◆ PROBLEM DESCRIPTION
All that should be output is the block of lines below from the line with "unfold cellAt at h" to the line with "1, a, h => by", both included, exactly as written.

◆ SOURCE DATA

-- ==== Sys2Proof/Laws/Memory.lean ====
section
/-! SUPPORT. The laws of the frame buffer: a read after a write, the canonical form, and what reading
one or several cells answers. -/

namespace Sys2Proof.Machine

/-! ### Read after write -/

@[simp] theorem cellAt_putCell_same (m : List Host.Cell) (a : Nat) (v : Byte) :
    cellAt (putCell m a v) a = some v := by
  induction m with
  | nil => simp [putCell, cellAt]
  | cons c rest ih =>
    obtain ⟨k, w⟩ := c
    unfold putCell
    split
    · simp [cellAt]
    · split
      · simp [cellAt]
      · rename_i h1 h2
        simp [cellAt, ih, Ne.symm h2]

theorem cellAt_putCell_ne (m : List Host.Cell) {a b : Nat} (v : Byte) (h : b ≠ a) :
    cellAt (putCell m a v) b = cellAt m b := by
  induction m with
  | nil => simp [putCell, cellAt, Ne.symm h]
  | cons c rest ih =>
    obtain ⟨k, w⟩ := c
    unfold putCell
    split
    · simp [cellAt, Ne.symm h]
    · split
      · rename_i _ h2
        subst h2
        simp [cellAt, Ne.symm h]
      · simp [cellAt, ih]

theorem cellAt_putCell (m : List Host.Cell) (a b : Nat) (v : Byte) :
    cellAt (putCell m a v) b = if b = a then some v else cellAt m b := by
  split
  · next h => rw [h, cellAt_putCell_same]
  · next h => exact cellAt_putCell_ne m v h

/-- A write never makes a cell UNWRITTEN again (20_memory.md R40). -/
theorem isSome_cellAt_putCell {m : List Host.Cell} {b : Nat} (a : Nat) (v : Byte)
    (h : (cellAt m b).isSome = true) : (cellAt (putCell m a v) b).isSome = true := by
  rw [cellAt_putCell]
  split <;> simp_all

/-! ### The canonical form -/

theorem risingFrom_mono {lo lo' hi : Nat} (h : lo' ≤ lo) :
    ∀ {m : List Host.Cell}, risingFrom lo hi m = true → risingFrom lo' hi m = true
  | [], _ => rfl
  | (k, _) :: rest, hm => by
    simp only [risingFrom, Bool.and_eq_true, decide_eq_true_eq] at hm ⊢
    exact ⟨⟨le_trans h hm.1.1, hm.1.2⟩, hm.2⟩

theorem risingFrom_putCell {hi a : Nat} (v : Byte) (ha : a < hi) :
    ∀ {m : List Host.Cell} {lo : Nat}, lo ≤ a → risingFrom lo hi m = true →
      risingFrom lo hi (putCell m a v) = true
  | [], lo, hlo, _ => by simp [putCell, risingFrom, hlo, ha]
  | (k, w) :: rest, lo, hlo, hm => by
    simp only [risingFrom, Bool.and_eq_true, decide_eq_true_eq] at hm
    unfold putCell
    split
    · next h =>
      simp only [risingFrom, Bool.and_eq_true, decide_eq_true_eq]
      exact ⟨⟨hlo, ha⟩, ⟨h, hm.1.2⟩, hm.2⟩
    · next h =>
      split
      · next h2 =>
        subst h2
        simp only [risingFrom, Bool.and_eq_true, decide_eq_true_eq]
        exact ⟨⟨hlo, ha⟩, hm.2⟩
      · next h2 =>
        simp only [risingFrom, Bool.and_eq_true, decide_eq_true_eq]
        exact ⟨hm.1, risingFrom_putCell v ha (by omega) hm.2⟩

/-- A write keeps the canonical form. -/
theorem Memory.wf_putCell {cap a : Nat} {m : List Host.Cell} (v : Byte) (ha : a < cap)
    (h : Memory.wf cap m = true) : Memory.wf cap (putCell m a v) = true :=
  risingFrom_putCell v ha (Nat.zero_le a) h

theorem Memory.wf_nil (cap : Nat) : Memory.wf cap [] = true := rfl

/-- In canonical form a written cell is a cell of the buffer. -/
theorem lt_of_risingFrom {hi a : Nat} :
    ∀ {m : List Host.Cell} {lo : Nat}, risingFrom lo hi m = true → (cellAt m a).isSome = true → a < hi
  | [], _, _, h => by simp [cellAt] at h
  | (k, w) :: rest, lo, hm, h => by
    simp only [risingFrom, Bool.and_eq_true, decide_eq_true_eq] at hm
    unfold cellAt at h
    split at h
    · omega
    · exact lt_of_risingFrom hm.2 h

/-! ### Reading -/

theorem memRead_ok_iff {s : State} {a : Nat} {b : Byte} :
    memRead s a = .ok b ↔ a < s.cfg.bufCap ∧ cellAt s.buf a = some b := by
  unfold memRead
  split
  · next h => cases hc : cellAt s.buf a <;> simp [h]
  · next h => simp [h]

theorem memRead_of_isSome {s : State} {a : Nat} (ha : a < s.cfg.bufCap)
    (h : (cellAt s.buf a).isSome = true) : ∃ b, memRead s a = .ok b := by
  obtain ⟨b, hb⟩ := Option.isSome_iff_exists.mp h
  exact ⟨b, memRead_ok_iff.mpr ⟨ha, hb⟩⟩

/-- A read inside the buffer faults only on an unwritten cell. -/
theorem memRead_error {s : State} {a : Nat} {f : Fault} (ha : a < s.cfg.bufCap)
    (h : memRead s a = .error f) : f = .unwritten a ∧ cellAt s.buf a = none := by
  unfold memRead at h
  rw [if_pos ha] at h
  cases hc : cellAt s.buf a <;> simp_all

/-- Reading depends only on the buffer's size and the cell. -/
theorem memRead_congr {s s' : State} {a : Nat} (hc : s.cfg.bufCap = s'.cfg.bufCap)
    (h : cellAt s.buf a = cellAt s'.buf a) : memRead s a = memRead s' a := by
  unfold memRead
  rw [hc, h]

theorem memReadMany_congr {s s' : State} (hc : s.cfg.bufCap = s'.cfg.bufCap) :
    ∀ {k a : Nat}, (∀ j, j < k → cellAt s.buf (a + j) = cellAt s'.buf (a + j)) →
      memReadMany s a k = memReadMany s' a k
  | 0, _, _ => rfl
  | k + 1, a, h => by
    have h0 : memRead s a = memRead s' a := memRead_congr hc (by simpa using h 0 (by omega))
    have h1 : memReadMany s (a + 1) k = memReadMany s' (a + 1) k :=
      memReadMany_congr hc fun j hj => by
        have := h (j + 1) (by omega)
        rwa [show a + 1 + j = a + (j + 1) by omega]
    simp only [memReadMany, h0, h1]

/-- Reading several cells answers the bytes `bs` exactly when each cell answers its byte. -/
theorem memReadMany_ok_iff {s : State} : ∀ {k a : Nat} {bs : List Byte},
    memReadMany s a k = .ok bs ↔
      bs.length = k ∧ ∀ j, (h : j < bs.length) → memRead s (a + j) = .ok bs[j]
  | 0, a, bs => by
    constructor
    · intro h
      simp only [memReadMany, Except.ok.injEq] at h
      subst h
      simp
    · rintro ⟨h, -⟩
      rw [List.length_eq_zero_iff.mp h]
      rfl
  | k + 1, a, bs => by
    constructor
    · intro h
      unfold memReadMany at h
      split at h
      · cases h
      · next b hb =>
        split at h
        · cases h
        · next bs' hbs =>
          cases h
          obtain ⟨hl, hr⟩ := memReadMany_ok_iff.mp hbs
          refine ⟨by simp [hl], fun j hj => ?_⟩
          cases j with
          | zero => simpa using hb
          | succ j =>
            have := hr j (by simpa using hj)
            rw [show a + (j + 1) = a + 1 + j by omega]
            simpa using this
    · rintro ⟨hl, hr⟩
      cases bs with
      | nil => simp at hl
      | cons b bs' =>
        have hb : memRead s a = .ok b := hr 0 (by simp)
        have hbs : memReadMany s (a + 1) k = .ok bs' :=
          memReadMany_ok_iff.mpr ⟨by simpa using hl, fun j hj => by
            have := hr (j + 1) (by simpa using hj)
            rw [show a + 1 + j = a + (j + 1) by omega]
            simpa using this⟩
        simp only [memReadMany, hb, hbs]

/-- The buffer's bytes, read in order. -/
theorem memReadMany_of_bytesAt {s : State} {a : Nat} {bs : List Byte} (h : BytesAt s a bs)
    (hc : a + bs.length ≤ s.cfg.bufCap) : memReadMany s a bs.length = .ok bs :=
  memReadMany_ok_iff.mpr ⟨rfl, fun j hj => memRead_ok_iff.mpr ⟨by omega, h j hj⟩⟩

/-- Cells that are all written and in the buffer can be read. -/
theorem memReadMany_of_isSome {s : State} : ∀ {k a : Nat}, a + k ≤ s.cfg.bufCap →
    (∀ j, j < k → (cellAt s.buf (a + j)).isSome = true) → ∃ bs, memReadMany s a k = .ok bs
  | 0, _, _, _ => ⟨[], rfl⟩
  | k + 1, a, hc, h => by
    obtain ⟨b, hb⟩ := memRead_of_isSome (s := s) (a := a) (by omega) (by simpa using h 0 (by omega))
    obtain ⟨bs, hbs⟩ := memReadMany_of_isSome (s := s) (k := k) (a := a + 1) (by omega) fun j hj => by
      rw [show a + 1 + j = a + (j + 1) by omega]
      exact h (j + 1) (by omega)
    exact ⟨b :: bs, by simp only [memReadMany, hb, hbs]⟩

/-- Reading several cells faults on the first one that cannot be read. -/
theorem memReadMany_error {s : State} : ∀ {k a : Nat} {f : Fault}, memReadMany s a k = .error f →
    ∃ j, j < k ∧ memRead s (a + j) = .error f ∧ ∀ i, i < j → ∃ b, memRead s (a + i) = .ok b
  | 0, _, _, h => by simp [memReadMany] at h
  | k + 1, a, f, h => by
    unfold memReadMany at h
    split at h
    · next g hg =>
      cases h
      exact ⟨0, by omega, by simpa using hg, fun i hi => by omega⟩
    · next b hb =>
      split at h
      · next g hg =>
        cases h
        obtain ⟨j, hj, he, hi⟩ := memReadMany_error hg
        refine ⟨j + 1, by omega, by rwa [show a + (j + 1) = a + 1 + j by omega], fun i hlt => ?_⟩
        cases i with
        | zero => exact ⟨b, by simpa using hb⟩
        | succ i =>
          rw [show a + (i + 1) = a + 1 + i by omega]
          exact hi i (by omega)
      · cases h

theorem memReadMany_length {s : State} {a k : Nat} {bs : List Byte}
    (h : memReadMany s a k = .ok bs) : bs.length = k := (memReadMany_ok_iff.mp h).1

end Sys2Proof.Machine
end

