-- ==== Sys2Proof/Tests/Slice0.lean ====
section
/-! SUPPORT. The model's own tests: ill-formed operations that WellFormed refuses, words written out from
30_encoding.md, single steps whose results are those of 95_test_vectors.md, and, for every statement with
hypotheses, a concrete state and operands that meet them all. -/

namespace Sys2Proof.Tests

open Sys2Proof Sys2Proof.Machine

/-! ### Small states -/

/-- The state an operation leads to, if it leads to one. -/
def after (i : Instr) (s : State) : Option State :=
  match exec i s with
  | .next t => some t
  | .fault _ => none
  | .refused _ => none

/-- The fault an operation ends in, if it ends in one. -/
def faultOf (i : Instr) (s : State) : Option Fault :=
  match exec i s with
  | .next _ => none
  | .fault f => some f
  | .refused _ => none

theorem exec_of_after {i : Instr} {s t : State} (h : after i s = some t) : exec i s = .next t := by
  unfold after at h
  split at h
  · next u hu => rw [hu, Option.some.inj h]
  · cases h
  · cases h

theorem exec_of_faultOf {i : Instr} {s : State} {f : Fault} (h : faultOf i s = some f) :
    exec i s = .fault f := by
  unfold faultOf at h
  split at h
  · cases h
  · next g hg => rw [hg, Option.some.inj h]
  · cases h

/-- An operation that leads to a state leads to some state. -/
theorem next_of_isSome {i : Instr} {s : State} (h : (after i s).isSome = true) :
    ∃ t, exec i s = .next t := by
  obtain ⟨t, ht⟩ := Option.isSome_iff_exists.mp h
  exact ⟨t, exec_of_after ht⟩

/-- A buffer whose first cells hold the given bytes. -/
def bufOf (bs : List Byte) : List Host.Cell := bs.zipIdx.map fun x => (x.2, x.1)

/-- After a BREAK and the given bytes, with none of them completing a packet. -/
def receiving (bs : List Byte) : State :=
  { State.reset with buf := bufOf bs, head := bs.length, rxState := .receiving }

/-- 95_test_vectors.md P1's end, without its times: a 5-byte DMX frame is ready. -/
def frameReady : State :=
  { receiving [0x00, 0x11, 0x22, 0x33, 0x44] with
    rxState := .postPacket, rxSize := 5, pktSize := 5, pktKind := .dmx
    flags := { State.reset.flags with hasData := true } }

/-- The bytes of a packet in the buffer of an idle port. -/
def loaded (bs : List Byte) : State := { State.reset with buf := bufOf bs }

/-- During the transmitted BREAK of the given packet. -/
def sendingBreak (bs : List Byte) : State :=
  { loaded bs with
    txSize := BitVec.ofNat 16 bs.length, head := 0, timerMode := .brk, irqEn := 0
    line := ⟨false, true⟩
    flags := { State.reset.flags with sending := true, idle := false, sentLast := true, inBreak := true } }

/-- During the MAB of the given packet. -/
def sendingMab (bs : List Byte) : State :=
  { sendingBreak bs with
    timerMode := .mab, line := ⟨false, false⟩
    flags := { State.reset.flags with sending := true, idle := false, sentLast := true, inMab := true } }

/-- After the MAB of the given packet, `n` of its bytes pushed. -/
def sendingSlots (bs : List Byte) (n : Int) : State :=
  { sendingMab bs with
    timerMode := .off, irqEn := 0xC0, head := n
    flags := { State.reset.flags with sending := true, idle := false, sentLast := true } }

/-- Awaiting the reply to the given packet, its response timer armed. -/
def awaitingReply (bs : List Byte) : State :=
  { sendingSlots bs (-1) with
    timerMode := .resp, irqEn := 0x3F, line := ⟨true, false⟩ }

/-- After a transmission that expects no reply: the transceiver is still in transmit. -/
def transmitted : State :=
  { loaded [0x00] with txSize := 1, line := ⟨false, false⟩, irqEn := 0 }

/-- A disabled port. -/
def disabled : State :=
  { State.reset with flags := { State.reset.flags with enabled := false }, irqEn := 0 }

/-- The sniffer on, in a received BREAK that fell at 1000, at time 1176. -/
def sniffingBreak : State :=
  { receiving [] with
    snifCtrl := true, snifNegTs := 1000, lastNow := 1176
    flags := { State.reset.flags with inBreak := true } }

/-- The sniffer on, in the MAB after a BREAK of 176, at time 1188. -/
def sniffingMab : State :=
  { sniffingBreak with
    snifBreakW := 176, snifPosTs := 1176, lastNow := 1188
    flags := { State.reset.flags with inMab := true } }

/-- A block without the sniffer. -/
def noSniffer : State := State.resetWith { Config.default with snifferPresent := false }

/-- GET of 95_test_vectors.md. -/
def getPacket : List Byte :=
  [0xCC, 0x01, 0x18, 0x05, 0xE0, 0x00, 0x00, 0x00, 0x01, 0x05, 0xE0, 0x12, 0x34] ++
  [0x56, 0x78, 0x00, 0x01, 0x00, 0x00, 0x00, 0x20, 0x10, 0x00, 0x00, 0x03, 0xF5]

/-- DUB of 95_test_vectors.md. -/
def dubPacket : List Byte :=
  [0xCC, 0x01, 0x24, 0xFF, 0xFF, 0xFF, 0xFF, 0xFF, 0xFF, 0x05, 0xE0, 0x12, 0x34] ++
  [0x56, 0x78, 0x01, 0x01, 0x00, 0x00, 0x00, 0x10, 0x00, 0x01, 0x0C, 0x00, 0x00] ++
  [0x00, 0x00, 0x00, 0x00, 0xFF, 0xFF, 0xFF, 0xFF, 0xFF, 0xFE, 0x0E, 0xFC]

/-- The discovery response of UID 05E0:00000001 after `p` preamble bytes (95_test_vectors.md L1.4). -/
def discResponse (p : Nat) : List Byte :=
  List.replicate p 0xFE ++ [0xAA, 0xAF, 0x55, 0xEA, 0xF5, 0xAA, 0x55, 0xAA, 0x55, 0xAA, 0x55] ++
    [0xAB, 0x55, 0xAE, 0x57, 0xEA, 0xF5]

/-- The first `n` bytes of a frame `00 01 02 …`. -/
def ramp (n : Nat) : List Byte := (List.range n).map (BitVec.ofNat 8)

/-! ### WellFormed refuses what the field constraints of R62 refuse -/

theorem test_rx_data_without_bytes_is_ill_formed :
    WellFormed Config.default (.rxData []) = false := by decide

theorem test_rx_data_above_the_fifo_is_ill_formed :
    WellFormed Config.default (.rxData (List.replicate 129 0)) = false ∧
      WellFormed Config.default (.rxData (List.replicate 128 0)) = true := by simp [WellFormed, Config.default]
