/-- The register as WAITF's reads, takes and puts see it (R91, R96). -/
def readHistNow (now : Nat) (k : Cluster) (also : Option Bool) : List Change → DWord × Bool
  | [] => (0, true)
  | e :: r => if e.atRegister now k also then (e.val, e.full) else readHistNow now k also r

/-- The changes some cluster may still see from cycle `now` on: those up to the first that all see. -/
def pruneHist (now : Nat) : List Change → List Change
  | [] => []
  | e :: r => if e.cycle + 2 ≤ now then [e] else e :: pruneHist now r

/-- Does change `t` take effect after `e`: in a later cycle; and of one cycle by different clusters a write after a take, and of two writes
the one of the cluster first in the order C, A, V, M (R96)? -/
def Change.outlasts (t e : Change) : Bool :=
  decide (e.cycle < t.cycle) ||
    (decide (t.cycle = e.cycle) && decide (t.writer ≠ e.writer) &&
      (if t.full = e.full then decide (clusterRank t.writer < clusterRank e.writer) else t.full))

/-- A change put in its place (R96). -/
def insertChange (e : Change) : List Change → List Change
  | [] => [e]
  | t :: r => if t.outlasts e then t :: insertChange e r else e :: t :: r

/-- Scalar register `r` of a core. -/
def Core.reg (c : Core) (r : BitVec 5) : Scalar := c.scal.get .start r.toNat

/-- Value and full bit of a scalar as cluster `k` reads it in cycle `now`; s0 is 0 and full (R90, R91). -/
def Core.view (c : Core) (now : Nat) (k : Cluster) (r : BitVec 5) : DWord × Bool :=
  if r = 0 then (0, true) else readHist now k (c.reg r).hist

/-- Value and full bit of a scalar at the register itself (R91). -/
def Core.viewNow (c : Core) (now : Nat) (k : Cluster) (also : Option Bool) (r : BitVec 5) : DWord × Bool :=
  if r = 0 then (0, true) else readHistNow now k also (c.reg r).hist

/-- A change of a scalar by cluster `k` in cycle `now`; on s0 it is discarded (R90, R91). -/
def Core.change (c : Core) (now : Nat) (k : Cluster) (r : BitVec 5) (v : DWord) (full : Bool) : Core :=
  if r = 0 then c
  else
    { c with
      scal := c.scal.put r.toNat
        { c.reg r with hist := insertChange ⟨now, k, v, full⟩ (pruneHist now (c.reg r).hist) } }

/-- A long-latency producer issues: its destination empties and has a pending producer; naming s0 it empties nothing (R90, R92). -/
def Core.produce (c : Core) (now : Nat) (k : Cluster) (r : BitVec 5) (divider : Bool) (result : Option DWord) : Core :=
  if r = 0 then c
  else
    let c := c.change now k r (c.view now k r).1 false
    { c with scal := c.scal.put r.toNat { c.reg r with pending := some ⟨k, divider, result⟩ } }

/-- A pending producer's result is known; it is written by PRODUCER_RESULT_WRITTEN (R92). -/
def Core.deliver (c : Core) (r : BitVec 5) (v : DWord) : Core :=
  match (c.reg r).pending with
  | none => c
  | some p => { c with scal := c.scal.put r.toNat { c.reg r with pending := some { p with result := some v } } }

/-- Why a word does not complete: its cause code (R362), subcause (R363), TRAPV, and the access concerned (R296). -/
structure TrapInfo where
  cause : Nat
  sub : Nat
  trapv : DWord
  coord : List Int
  ru : Nat
deriving DecidableEq, Repr
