-- ==== Sys2Proof/Machine/Tasks.lean ====
section
/-!
DEFINITION. Continuation records and join counters (R32, R45 to R54, R83), commits of the version (R187) and commit points (R49 to R51).
-/

namespace Sys2Proof.Machine

/-- The coding of a continuation record's state (R83). -/
def CrState.code : CrState → Nat
  | .pending => 0
  | .ready => 1
  | .running => 2
  | .suspended => 3
  | .ended => 4

/-- The state a code stands for (R83); 5 to 7 are never written. -/
def CrState.ofCode (n : Nat) : CrState :=
  match n with
  | 0 => .pending
  | 1 => .ready
  | 2 => .running
  | 3 => .suspended
  | _ => .ended

/-- The 512 bits of a continuation record (R83). -/
def Cr.bits (c : Cr) : BitVec 512 :=
  c.ready ++ 0#13 ++ c.dscope ++ c.qnum ++ c.launch ++ c.idx ++ c.inst ++ 0#4 ++ BitVec.ofNat 3 c.state.code ++ c.domain ++ c.prio ++
    BitVec.ofBool c.pkind ++ c.joinc ++ 0#16 ++ c.poff ++ c.ph ++ c.foff ++ c.fh ++ c.coff ++ c.ch

/-- The fields of a continuation record (R83). -/
def Cr.ofBits (w : BitVec 512) : Cr where
  ready := w.extractLsb' 448 64
  dscope := w.extractLsb' 432 3
  qnum := w.extractLsb' 416 16
  launch := w.extractLsb' 384 32
  idx := w.extractLsb' 256 128
  inst := w.extractLsb' 240 16
  state := .ofCode (w.extractLsb' 233 3).toNat
  domain := w.extractLsb' 230 3
  prio := w.extractLsb' 225 5
  pkind := w.getLsbD 224
  joinc := w.extractLsb' 208 16
  poff := w.extractLsb' 160 32
  ph := w.extractLsb' 128 32
  foff := w.extractLsb' 96 32
  fh := w.extractLsb' 64 32
  coff := w.extractLsb' 32 32
  ch := w.extractLsb' 0 32

/-- The reserved bits of a continuation record (R83), which the device neither reads nor writes (R7). -/
def crReserved : BitVec 512 := 0#64 ++ 0x1FFF#13 ++ 0#195 ++ 0xF#4 ++ 0#28 ++ 0xFFFF#16 ++ 0#192

/-- The bits `new` with those of `mask` as they were. -/
def keepingBits {w : Nat} (mask old new : BitVec w) : BitVec w := (new &&& ~~~mask) ||| (old &&& mask)

/-- The launch of a key. -/
def State.launch (s : State) (k : Nat) : Option Launch := s.launches.find k

/-- The state with a launch replaced. -/
def State.setLaunch (s : State) (k : Nat) (l : Launch) : State := { s with launches := s.launches.put k l }

/-- The launch in flight that a record of a context names (R83). -/
def State.findLaunch (s : State) (ctx qnum : BitVec 16) (id : BitVec 32) : Option Nat :=
  (s.launches.cells.find? fun e => e.2.ctx = ctx && e.2.qnum = qnum && e.2.record.extractLsb' 32 32 = id).map Prod.fst

/-- A count of a level-0 group of a launch changed (R313): 0 its tasks not Ended, 1 its tasks started, 2 its tasks trapped, 3 whether it is
discarded. -/
def Launch.bump (l : Launch) (group kind : Nat) (d : Int) : Launch :=
  let k := 4 * group + kind
  { l with level0 := l.level0.set 0 k (((l.level0.get 0 k : Nat) : Int) + d).toNat }

/-- The level-0 group of a record. -/
def Cr.group (c : Cr) : Nat := (c.idx.extractLsb' 0 16).toNat

/-- The key of a queue: its context and its number there (R67). -/
def queueKey (ctx qnum : BitVec 16) : Nat := ctx.toNat * 65536 + qnum.toNat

◆ RESULT FOR THIS TASK
    unfold cellAt at h
    split at h
    · omega
    · exact lt_of_risingFrom hm.2 h

/-! ### Reading -/

theorem memRead_ok_iff {s : State} {a : Nat} {b : Byte} :
    memRead s a = .ok b ↔ a < s.cfg.bufCap ∧ cellAt s.buf a = some b := by
  unfold memRead
  split
  · next h => cases hc : cellAt s.buf a <;> simp [h]
  · next h => simp [h]

theorem memRead_of_isSome {s : State} {a : Nat} (ha : a < s.cfg.bufCap)
    (h : (cellAt s.buf a).isSome = true) : ∃ b, memRead s a = .ok b := by
  obtain ⟨b, hb⟩ := Option.isSome_iff_exists.mp h
  exact ⟨b, memRead_ok_iff.mpr ⟨ha, hb⟩⟩

/-- A read inside the buffer faults only on an unwritten cell. -/
theorem memRead_error {s : State} {a : Nat} {f : Fault} (ha : a < s.cfg.bufCap)
    (h : memRead s a = .error f) : f = .unwritten a ∧ cellAt s.buf a = none := by
  unfold memRead at h
  rw [if_pos ha] at h
  cases hc : cellAt s.buf a <;> simp_all

/-- Reading depends only on the buffer's size and the cell. -/
theorem memRead_congr {s s' : State} {a : Nat} (hc : s.cfg.bufCap = s'.cfg.bufCap)
    (h : cellAt s.buf a = cellAt s'.buf a) : memRead s a = memRead s' a := by
  unfold memRead
  rw [hc, h]

theorem memReadMany_congr {s s' : State} (hc : s.cfg.bufCap = s'.cfg.bufCap) :
    ∀ {k a : Nat}, (∀ j, j < k → cellAt s.buf (a + j) = cellAt s'.buf (a + j)) →
      memReadMany s a k = memReadMany s' a k
  | 0, _, _ => rfl
  | k + 1, a, h => by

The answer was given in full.